The songs shift from plaintive and pleading to bouncing, playful and uplifting, peeling away the layers of Zachary's influences and reconstituting them into something familiar yet new. The musicianship on the record is top-notch and understated, performed by players whose confidence trumps showmanship.

That he plays with some of the finest musicians in the world isn't lost on the songwriter either. "Getting two or three or four - in this case it was four musicians - even though they're some of the most talented and proficient players on the planet, getting that to gel is hard; you don't just turn it on. You have to wait," he says of the recording process. "There's still this element of mystery and magic that is so cool."

And the record is full of sonic surprises in which Zachary's sense of orchestration and ornamentation - Sonny playing a resonator guitar on the so-fine "Clif's Zydeco" - lights up and sparkles like the cigarette machine at Fred's Lounge.

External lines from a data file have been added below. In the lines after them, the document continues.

/-- One element into one lane (R138). -/
def xaccStep (anchor : Int) (x : Fp.Num) (l : Int) : Int × Fp.Flags :=
  if l = poison then (l, 0)
  else
    match x with
    | .fin s m e =>
      if Fp.cmp (.fin false m e) (.fin false 1 (anchor + 31)) ≥ 0 then (poison, Fp.fOF)
      else
        let u : Int := ((Fp.split m e (anchor - 96)).1 : Nat)
        let r := l + (if s then -u else u)
        if r < -(2 ^ 127 - 1 : Int) ∨ (2 ^ 127 - 1 : Int) < r then (poison, Fp.fOF) else (r, 0)
    | _ => (poison, Fp.fNV)

/-- Lane l of a register as a signed number. -/
def laneVal (v : VWord) (l : Nat) : Int := sextNat (elemAt v 128 l) 128

/-- `vxacc` over the selected elements, in increasing number (R138). -/
def xaccAll (anchor : Int) (t : BitVec 4) (v : VWord) : List Nat → (List Int × Fp.Flags) → List Int × Fp.Flags
  | [], s => s
  | j :: l, s =>
    let (r, f) := xaccStep anchor (Fp.decode t.toNat (elemAt v (Fp.width t.toNat) j)) (s.1.getD (j % 4) 0)
    xaccAll anchor t v l (s.1.set (j % 4) r, s.2 ||| f)

/-- `vadd` (R124, R125). -/
def actVadd (d : BitVec 5) (a : BitVec 5) (b : BitVec 5) (m : BitVec 3) (n : BitVec 1) (t : BitVec 4) : RingEntry → Ex Issued :=
  elementWise d t.toNat m n (figAdd t).1 (figAdd t).2 (ternary d a b t (fun md i x y z => arith t (· + ·) Fp.add md i x y))

/-- `vadd` (R124, R125). -/
def execVadd (d : BitVec 5) (a : BitVec 5) (b : BitVec 5) (m : BitVec 3) (n : BitVec 1) (t : BitVec 4) (s : State) : Host.Outcome State Fault Refusal :=
  runCop (.vadd d a b m n t) [] vecUnit (noCapture) (actVadd d a b m n t) s

/-- `vsub` (R124, R125). -/
def actVsub (d : BitVec 5) (a : BitVec 5) (b : BitVec 5) (m : BitVec 3) (n : BitVec 1) (t : BitVec 4) : RingEntry → Ex Issued :=
  elementWise d t.toNat m n (figAdd t).1 (figAdd t).2 (ternary d a b t (fun md i x y z => arith t (· - ·) (fun p q rm => Fp.add p (Fp.neg q) rm) md i x y))

/-- `vsub` (R124, R125). -/
def execVsub (d : BitVec 5) (a : BitVec 5) (b : BitVec 5) (m : BitVec 3) (n : BitVec 1) (t : BitVec 4) (s : State) : Host.Outcome State Fault Refusal :=
  runCop (.vsub d a b m n t) [] vecUnit (noCapture) (actVsub d a b m n t) s

/-- `vmul` (R124, R125). -/
def actVmul (d : BitVec 5) (a : BitVec 5) (b : BitVec 5) (m : BitVec 3) (n : BitVec 1) (t : BitVec 4) : RingEntry → Ex Issued :=
  elementWise d t.toNat m n (figMul t).1 (figMul t).2 (ternary d a b t (fun md i x y z => arith t (· * ·) (fun p q _ => Fp.mul p q) md i x y))

/-- `vmul` (R124, R125). -/
def execVmul (d : BitVec 5) (a : BitVec 5) (b : BitVec 5) (m : BitVec 3) (n : BitVec 1) (t : BitVec 4) (s : State) : Host.Outcome State Fault Refusal :=
  runCop (.vmul d a b m n t) [] vecUnit (noCapture) (actVmul d a b m n t) s

/-- `vmulh`: the high half of the signed product (R124). -/
def actVmulh (d : BitVec 5) (a : BitVec 5) (b : BitVec 5) (m : BitVec 3) (n : BitVec 1) (t : BitVec 4) : RingEntry → Ex Issued :=
  elementWise d t.toNat m n ((1, 4)).1 ((1, 4)).2 (ternary d a b t (fun md i x y z => (intOp t.toNat (fun p q => p * q / 2 ^ Fp.width t.toNat) x y, 0)))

Le Fou is referential and reverential but never self-conscious. But many of these songs are exquisitely self-aware, written by a man who is acutely conscious of straddling multiple dimensions. "The [song] that is the most significant is the one that's called Orignal ou Caribou,' which in English is Moose or Caribou,'" Zachary explains. "And there's this lovely line, I don't know if I'm from the north or the south or from the evening or the morning.' That is a real symbol for me - not knowing whether I'm from Quebec or South Louisiana, whether I speak English or French."

But he also rues the French language's ever-tenuous toehold in his native South Louisiana: "I tell myself, the richness of my life is being able to do everything at once, but sometimes it's maybe frustrating not to be understood in my own neighborhood, in the language which I consider to be the maternal language of the neighborhood. But I don't hold that against anybody."